Instructions for the task: Within the entries below, find the portion that opens with the line containing "let s := s.modPart part" and closes with the line containing "(R418, R420). -/". Retype that portion exactly and only.
START Extracted records
/-- A partition reset goes as far as it can: step 2 once its cores are pre-empted, steps 3 to 7 once its `fb` operations
have left (R414). -/
def State.advanceReset (s : State) (p : Nat) : State :=
  let s := if (s.part p).resetting && (s.part p).resetStep == 0 && (s.coresWith p).all (fun ci => (s.core ci).preempted)
    then s.discardPartition p else s
  if (s.part p).resetting && (s.part p).resetStep == 1 && s.fbLeft p then s.clearPartition p else s

/-- A partition reset starts: step 1, and the cores that hold its tasks begin to be pre-empted (R414; 05_tasks.md R156).
It ends when its FAILED records are posted and its messages have left (`settleReset`). A second request meanwhile adds
nothing (R432). -/
def State.resetPartition (s : State) (p : Nat) : State :=
  if (s.part p).resetting then s
  else
    let s := s.modPart p ({ · with en := false, resetting := true, resetStep := 0 })
    let s := (s.discardTasks fun t => t.spilled && t.part == p).discardEntries fun e => e.ctxid / 4 == p
    ((s.coresWith p).foldl (fun s ci => s.stopCore ci [] true) s).advanceReset p

/-- A partition reset goes on; step 8, once its records are posted and its messages have left (R414, 13_fabric.md
R345). -/
def State.settleReset (s : State) (p : Nat) : State :=
  let s := s.advanceReset p
  if (s.part p).resetting && (s.part p).resetStep == 2 && s.posts.all (·.part != p) && s.fab.out.all (·.who.part != p)
      && s.requests.all (·.who.part != p) then (s.modPart p ({ · with resetting := false, resetStep := 0 })).raiseVector p 3
  else s

/-- A write of PCTL (R412, R419). -/
def State.writePctl (s : State) (p : Nat) (v : Word) : State :=
  if 4 ≤ v.toNat then s.countMisuse
  else if v.getLsbD 0 then s.resetPartition p
  else s.writeEnable p (v.getLsbD 1)

/-- A write of PQOS, which only partition 0 makes (R412, R413). -/
def State.writePqos (s : State) (writer p : Nat) (v : Word) : State :=
  if writer ≠ 0 ∨ 2 ^ 32 ≤ v.toNat then s.countMisuse else s.modPart p ({ · with pqos := v })

/-- A write of a channel's allotment byte, which zeroes its state (CHANNEL_ALLOTMENT_WRITE, R415, 13_fabric.md R329). -/
def State.writeAllotment (s : State) (id : Nat) (v : Byte) : State :=
  if 0xFFE ≤ id then s
  else
  let s := s.clearChannel id
  { s with fab := { s.fab with
    allot := Sparse.write 0 s.fab.allot id v, opened := s.fab.opened.filter fun o => o.1 != id } }

/-- An area register, writable while EN = 0 (R412, R419). -/
def State.writeArea (s : State) (p lo hi : Nat) (v : Word) (f : Part → Part) : State :=
  if (s.part p).en || !areaValid lo hi v.toNat then s.countMisuse
  else s.modPart p fun x => { f x with noted := [] }

/-- A write of a register. MODE is written only by the management port: a write through the window is ignored (R412, R415,
R419, R423; log entry 104). -/
def State.writeRegister (s : State) (writer p : Nat) (r : Register) (v : Word) : State :=
  match r with
  | .pctl => s.writePctl p v
  | .pqos => s.writePqos writer p v
  | .qarea => s.writeArea p 10 20 v ({ · with qarea := v })
  | .pqarea => s.writeArea p 8 20 v ({ · with pqarea := v })
  | .savearea => s.writeArea p 0 0 v ({ · with savearea := v })
  | .spillarea => s.writeArea p 6 20 v ({ · with spillarea := v })
  | .domarea => s.writeArea p 0 0 v ({ · with domarea := v })
  | .fbnext _ _ => s
  | .fbsvc d => s.writeFbsvc p d v
  | .context n o => s.writeContext p n o v
  | .spallot c => s.modCore c ({ · with spallot := v })
  | .mrallot d h => s.modDie d fun x => { x with mrallot := withHalf x.mrallot h v }
  | .evallot q h => s.modQuad q fun x => { x with evallot := withHalf x.evallot h v }
  | .channels j => (List.range 8).foldl (fun s i => s.writeAllotment (8 * j + i) (v.extractLsb' (8 * i) 8)) s
  | .hosts j => (List.range 8).foldl (fun (s : State) i =>
      { s with svc := { s.svc with
        hostAllot := Sparse.write 0 s.svc.hostAllot (8 * j + i) (v.extractLsb' (8 * i) 8) } }) s
  | .hotbase => { s with svc := { s.svc with hotbase := v } }
  | .chstate => { s with svc := { s.svc with chstate := v } }
  | .holdspill => { s with svc := { s.svc with holdspill := v } }
  | .mode => s

/-- A store to device space (R411, R412): performed, or nothing written and MISUSE counted. -/
def State.deviceStore (s : State) (by_ : Accessor) (pa n : Nat) (v : Word) : State :=
  match reachable by_ pa with
  | some (p, r) => if n = 8 then s.writeRegister by_.part p r v else s.countMisuse
  | none => s.countMisuse

/-- PCTL_RESET (R414). -/
def execPctlReset (part : Nat) (s : State) : Out State := .next (s.resetPartition part)

/-- PCTL_ENABLE (R419). -/
def execPctlEnable (part : Nat) (en : Bool) (s : State) : Out State := .next (s.writeEnable part en)

/-- PQOS_WRITE (R412, R413). -/
def execPqosWrite (writer part : Nat) (v : Word) (s : State) : Out State := .next (s.writePqos writer part v)

/-- A load of device space by a partition's driver, which gets the value (R411, R412, R422). -/
def State.driverLoad (s : State) (p pa n : Nat) : State :=
  let (s, v) := s.deviceLoad ⟨p, false⟩ pa n
  s.modPart p ({ · with lastRead := v })

/-- FBNEXT_READ: the load of doubleword 0 by the partition's driver (15_faults.md R385). -/
def execFbnextRead (part die : Nat) (s : State) : Out State :=
  let s := s.fbTake part die
  .next (s.modPart part ({ · with lastRead := s.latched part die 0 }))

/-- FBSVC_RETRY (15_faults.md R387). -/
def execFbsvcRetry (part die index : Nat) (s : State) : Out State := .next (s.serviceEntry part die index false)

/-- FBSVC_KILL (15_faults.md R387). -/
def execFbsvcKill (part die index : Nat) (s : State) : Out State := .next (s.serviceEntry part die index true)

/-- REGISTER_WRITE by a partition's function, naturally aligned and as wide as the register (R412). -/
def execRegisterWrite (writer : Nat) (pa : Nat) (v : Word) (s : State) : Out State :=
  .next (s.deviceStore ⟨writer, false⟩ pa 8 v)

/-- PCIE_FLR (R414). -/
def execPcieFlr (part : Nat) (s : State) : Out State := .next (s.resetPartition part)

/-- Every allotment register takes its reset value, and the host allotment and mode of the last write take effect
(R414, R423). -/
def State.resetAllotments (s : State) : State :=
  let s := (s.fab.allot.map (·.1)).foldl (fun s id => s.writeAllotment id 0) s
  { s with
    cores := s.cores.map fun (k, c) => (k, { c with spallot := 0 })
    dies := s.dies.map fun (k, d) => (k, { d with mrallot := 0 })
    quads := s.quads.map fun (k, q) => (k, { q with evallot := 0 })
    svc := { s.svc with hostAllot := [], self := s.svc.selfNext } }

/-- A conventional reset ends once the state of every partition is cleared (R414). -/
def State.settleResetAll (s : State) : State :=
  if s.svc.resetAll && (List.range 16).all fun p => !(s.part p).resetting || (s.part p).resetStep == 2 then
    { s.resetAllotments with svc := { s.resetAllotments.svc with resetAll := false } }
  else s

/-- A conventional reset of the physical function: all sixteen partitions as one, and the allotment registers (R414). -/
def State.conventionalReset (s : State) : State :=
  let s : State := { s with svc := { s.svc with resetAll := true } }
  ((List.range 16).foldl (fun s p => s.resetPartition p) s).settleResetAll

/-- PCIE_CONVENTIONAL_RESET (R414). -/
def execPcieConventionalReset (s : State) : Out State := .next s.conventionalReset

/-- MSIX_UNMASK: a pending interrupt is sent (R417). -/
def execMsixUnmask (part vector : Nat) (s : State) : Out State :=
  let due := (s.part part).pending.getLsbD vector
  let s := s.modPart part fun x => { x with
    masked := x.masked &&& ~~~(1#5 <<< vector), pending := x.pending &&& ~~~(1#5 <<< vector) }
  .next (if due then s.sendVector part vector else s)

/-- CQHEAD_WRITE (R418, R420). -/
def execCqheadWrite (part ctx : Nat) (v : Word) (s : State) : Out State := .next (s.writeContext part ctx 0x30 v)

/-- CHANNEL_ALLOTMENT_WRITE (13_fabric.md R329). -/
def execChannelAllotmentWrite (id : Nat) (v : Byte) (s : State) : Out State := .next (s.writeAllotment id v)

/-- UNREPORTED_FAULT_WRITE (15_faults.md R388). -/
def execUnreportedFaultWrite (die : Nat) (s : State) : Out State := .next (s.writeUnreported die)

end Sys2Proof.Machine
end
END Extracted records
Solution to the exercise:
  let s := s.modPart part fun x => { x with
    masked := x.masked &&& ~~~(1#5 <<< vector), pending := x.pending &&& ~~~(1#5 <<< vector) }
  .next (if due then s.sendVector part vector else s)

/-- CQHEAD_WRITE (R418, R420). -/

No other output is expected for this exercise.